++++ Material to process

/-! ### Start (R402) -/

/-- The first failing entry of the job's checks, as its dictionary key. -/
def Device.jobFault (d : Device) : Option Nat :=
  let ctrl := (d.rd Reg.CTRL_BASE, d.rd Reg.CTRL_BYTES)
  let steps := (d.rd Reg.STEP_BASE, 64 * d.rd Reg.STEP_ENTRIES)
  let bad := fun (r : Nat × Nat) => !inTenant r.1 r.2 || d.hamperRanges.any (fun h => overlaps r h)
  let n := d.rd Reg.STEP_ENTRIES
  let checks : List (Nat × Bool) :=
    [(Reg.HAMPER_STATE, d.fn .hamper != .on), (Reg.CTRL_BASE, bad ctrl), (Reg.STEP_BASE, bad steps || overlaps ctrl steps),
     (Reg.STEP_ENTRIES, n == 0 || n != 2 ^ Nat.log2 n || decide (n < 4 * d.rd Reg.CKPT_K))]
  (checks.find? (·.2)).map (·.1)

/-- The image digest of an attestation and of the job's chain: that of a running OVERNIGHT image, else zeros. -/
def Device.tenantDigest (d : Device) : List Byte :=
  if d.personality = .overnight ∧ (d.fn .run = .on ∨ d.fn .run = .draining) then d.blob Reg.IMAGE_HEADER_DIGEST else zeros 48

/-- The job enters STARTING, and ON or FAULT. -/
def Device.jobStart (d : Device) : Device :=
  match d.jobFault with
  | some k => (d.setFn .job .fault).logEv St.JOB_CONFIG_INVALID 0 k
  | none =>
    let first := sha384 (leBytes (d.rd Reg.JOB_ID) 8 ++ d.tenantDigest)
    let d1 := (d.onJob fun _ => { digest := first, pushes := [d.hamper.tail] }).wrAll
      [(Reg.STEPS_TAKEN, 0), (Reg.CKPT_LAST, 0), (Reg.CKPT_ACK, 0), (Reg.SPOT_MISMATCHES, 0), (Reg.QUEUED_NOW, 0)]
    (d1.wardenStore (d.rd Reg.CTRL_BASE) (leBytes 0x4C434B4E 4 ++ zeros 60)).setFn .job .on

/-! ### Sequences -/

/-- Every handle. -/
def Device.handles (d : Device) : List Nat := List.range (d.rd Reg.SEQ_MAX)

/-- The program may admit the sequence to a step (R404). -/
def Device.stepReady (d : Device) (s : Nat) : Bool := d.seqActive s && !d.seqHeld s && !d.seqPreempted s

/-- Clear a sequence in one edit (R405): its slots are freed, ACTIVE and VALID cleared. -/
def Device.clearSequence (d : Device) (s : Nat) : Device :=
  let layers := d.rd Reg.LAYERS
  let places := ((List.range (d.rd Reg.MAX_PAGES)).map (fun q => (List.range layers).map (fun l => (l, q)))).flatten
  let r := places.foldl
    (fun (acc : Device × List Nat) p =>
      let e := acc.1.pageAt s p.1 p.2
      if e = 0 then acc else (acc.1.setPage s p.1 p.2 0, if pageValid e then acc.2 ++ [pageSlot e] else acc.2))
    (d.addGen s 1, [])
  let d1 := r.1.each (List.range layers) fun d l => d.setMemNat (d.listAddr s l) 4 0
  let d2 := (((d1.setMemNat (d.seqAddr s + 5) 1 0).setHeldSteps s 0).setMemNat (d.seqAddr s + 16) 4 0xFFFFFFFF).setSlotsHeld s 0
  let d3 := ((d2.setMemNat (d.admissionEntry s + 13) 1 0).addGen s 1).each r.2 fun d p => d.pushSlot p
  d3.onJob fun j => { j with queue := j.queue.filter (fun q => q.seq != s), forgotten := j.forgotten.filter (· != s) }

/-- A sequence is finished (R405, R406). -/
def Device.finishSequence (d : Device) (s : Nat) : Device := ((d.clearSequence s).dispose s dispFinished).showQueue

/-- A request is served: its admission entry is written and the descriptor edited at once (R406, R407). -/
def Device.serveRequest (d : Device) (r : JobReq) : Device :=
  let d1 := if r.preempted then d
    else d.wardenStore (d.admissionEntry r.seq) (leBytes r.addr 8 ++ leBytes r.tokens 4 ++ leBytes r.cls 1 ++ [1, 0, 0])
  let d2 := (d1.addGen r.seq 1).setMemNat (d.seqAddr r.seq + 4) 1 r.cls
  let d2 := if r.preempted then d2 else d2.setMemNat (d.seqAddr r.seq + 16) 4 0xFFFFFFFF
  let d3 := ((d2.setSeqFlag r.seq 0 true).setSeqFlag r.seq 2 false).addGen r.seq 1
  let d4 := if r.preempted then d3 else d3.onJob fun j => { j with emitted := SMap.put j.emitted r.seq 0 0 }
  (d4.bump Reg.ADMITTED).dispose r.seq dispServed

/-! ### Admission (R406) -/

/-- Slots in columns that a victim under class limit `k` could give up. -/
def Device.victimSlots (d : Device) (k : Nat) : Nat :=
  (d.handles.filter (fun s => d.seqActive s && !d.seqPreempted s && decide (d.seqClass s < k))).foldl (fun n s =>
    n + ((List.range (d.tailPage s)).map (fun q =>
      ((List.range (d.rd Reg.LAYERS)).filter (fun l => pageValid (d.pageAt s l q))).length)).sum) 0

/-- room(k). -/
def Device.room (d : Device) (k : Nat) : Int := (d.freeCount : Int) - d.rd Reg.FREE_LOW_WATER + d.victimSlots k

/-- The slots that a number of tokens needs. -/
def Device.slotsFor (d : Device) (tokens : Nat) : Nat := d.rd Reg.LAYERS * ((tokens + 15) / 16)

/-- Slots held by sequences of class `k` or above. -/
def Device.heldFrom (d : Device) (k : Nat) : Nat :=
  ((d.handles.filter (fun s => d.seqActive s && decide (k ≤ d.seqClass s))).map d.slotsHeld).sum

/-- The estimated start of a delayed request, in steps (R406). -/
def Device.estimate (d : Device) (need : Nat) (room : Int) : Nat :=
  let n := d.job.pushes.length - 1
  let freed := d.job.pushes.headD 0 - d.job.pushes.getLastD 0
  if freed = 0 then 0xFFFF else
  let short := ((need : Int) - room).toNat
  let e := (short * n + freed - 1) / freed
  if 0xFFFE < e then 0xFFFF else e

/-- Sequences active or queued. -/
def Device.engaged (d : Device) : Nat :=
  (d.handles.filter (fun s => d.seqActive s || d.job.queue.any (fun q => q.seq == s))).length

/-- The job's policy refuses a request. -/
def Device.policyRefuses (d : Device) (r : JobReq) : Bool :=
  d.fn .job != .on || d.job.phase != .running || decide (d.rd Reg.POLICY_MAX_CLASS < r.cls) || decide (d.rd Reg.SEQ_MAX ≤ r.seq) ||
    d.seqActive r.seq || d.job.queue.any (fun q => q.seq == r.seq) || r.tokens == 0 || decide (d.rd Reg.POLICY_MAX_PROMPT < r.tokens) ||
    decide (d.rd Reg.POLICY_MAX_SEQS ≤ d.engaged) || !inTenant r.addr (4 * r.tokens)

/-- Put a request behind those of its class and above. -/
def enqueueReq (r : JobReq) : List JobReq → List JobReq
  | [] => [r]
  | q :: t => if q.cls < r.cls then r :: q :: t else q :: enqueueReq r t

/-- Decide an admission request: the disposition, and the estimate of a delay. -/
def Device.judgeAdmission (d : Device) (r : JobReq) : Device × Nat × Nat :=
  if d.policyRefuses r then ((d.bump Reg.REFUSED).dispose r.seq dispPolicy, dispPolicy, 0)
  else if (r.need : Int) ≤ d.room r.cls ∧ !d.job.queue.any (fun q => decide (r.cls ≤ q.cls)) then (d.serveRequest r, dispServed, 0)
  else if d.rd Reg.SLOT_COUNT < r.need + d.heldFrom r.cls ∨ 256 ≤ d.job.queue.length then
    ((d.bump Reg.REFUSED).dispose r.seq dispCapacity, dispCapacity, 0)
  else
    let e := d.estimate r.need (d.room r.cls)
    (((d.onJob fun j => { j with queue := enqueueReq r j.queue }).dispose r.seq dispDelayed e).showQueue, dispDelayed, e)

/-- The completion status of a disposition. -/
def admitStatus (disp : Nat) : Code :=
  if disp = dispPolicy then St.ADMIT_REFUSED_POLICY else if disp = dispCapacity then St.ADMIT_REFUSED_CAPACITY else 0

/-- A descriptor of JOB_IN (R406): `op` is the OP that the command stands for; an undefined OP completes with 0x0114. -/
def Device.jobDescriptor (d : Device) (op : Nat) (x : Descriptor) (addrOk : Bool) (payload : List Byte) (full : Bool) (env : MemEnv) : Device :=
  let r := RingId.jobIn
  let code := leAt x.owner 0 1
  if !d.ringLive r || d.ringPosted r = 0 then d
  else if !x.usable addrOk || code < 1 || 2 < code then (if op = 1 then d.ringBad r x full else d)
  else if code ≠ op then d
  else
    let s := leAt x.owner 2 2
    if op = 2 then
      if d.fn .job = .on ∧ s < d.rd Reg.SEQ_MAX ∧ (d.seqActive s ∨ d.job.queue.any (fun q => q.seq == s)) then
        (d.finishSequence s).ringDone r x full 0 0 (dispFinished * 2 ^ 24)
      else (d.bump Reg.REFUSED).ringDone r x full St.ADMIT_REFUSED_POLICY 0 (dispPolicy * 2 ^ 24)
    else
      let n := leAt x.owner 4 4
      let req : JobReq := { seq := s, cls := leAt x.owner 1 1, need := d.slotsFor n, addr := 64 * leAt x.owner 8 6, tokens := n }
      let move := !d.policyRefuses req
      let data := padTo payload (min x.len.toNat (4 * n))
      let w := if move then d.portWrite portTenant req.addr data [] false env else (d, 0)
      if w.2 ≠ 0 then w.1.ringDone r x full w.2 0 0
      else
        let a := w.1.judgeAdmission req
        a.1.ringDone r x full (admitStatus a.2.1) (if move then data.length else 0) (a.2.1 * 2 ^ 24 + a.2.2)

/-- ADMIT (R406). -/
def execAdmitRequest (desc : Descriptor) (addrOk : Bool) (payload : List Byte) (full : Bool) (env : MemEnv) (s : State) :
    Host.Outcome State Fault Refusal := s.run fun d => d.jobDescriptor 1 desc addrOk payload full env

/-- RELEASE (R406). -/
def execRelease (desc : Descriptor) (addrOk : Bool) (full : Bool) (s : State) : Host.Outcome State Fault Refusal :=
  s.run fun d => d.jobDescriptor 2 desc addrOk [] full {}

/-- The queue after R210: the highest class first, in arrival order, until one must wait (R406). -/
def Device.admitQueued (d : Device) : List JobReq → Device
  | [] => d
  | q :: rest =>
    if (q.need : Int) ≤ d.room q.cls then ((d.onJob fun j => { j with queue := rest }).serveRequest q).admitQueued rest
    else if d.rd Reg.DELAY_MAX_STEPS < q.waited then
      let drop := fun (j : Job) => { j with queue := rest, forgotten := if q.preempted then j.forgotten ++ [q.seq] else j.forgotten }
      (((d.onJob drop).bump Reg.REFUSED).dispose q.seq dispCapacity).admitQueued rest
    else d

++++++++

Required work
Show, from the records above, every line that includes "finishSequence".

Result for this exercise
def Device.finishSequence (d : Device) (s : Nat) : Device := ((d.clearSequence s).dispose s dispFinished).showQueue
        (d.finishSequence s).ringDone r x full 0 0 (dispFinished * 2 ^ 24)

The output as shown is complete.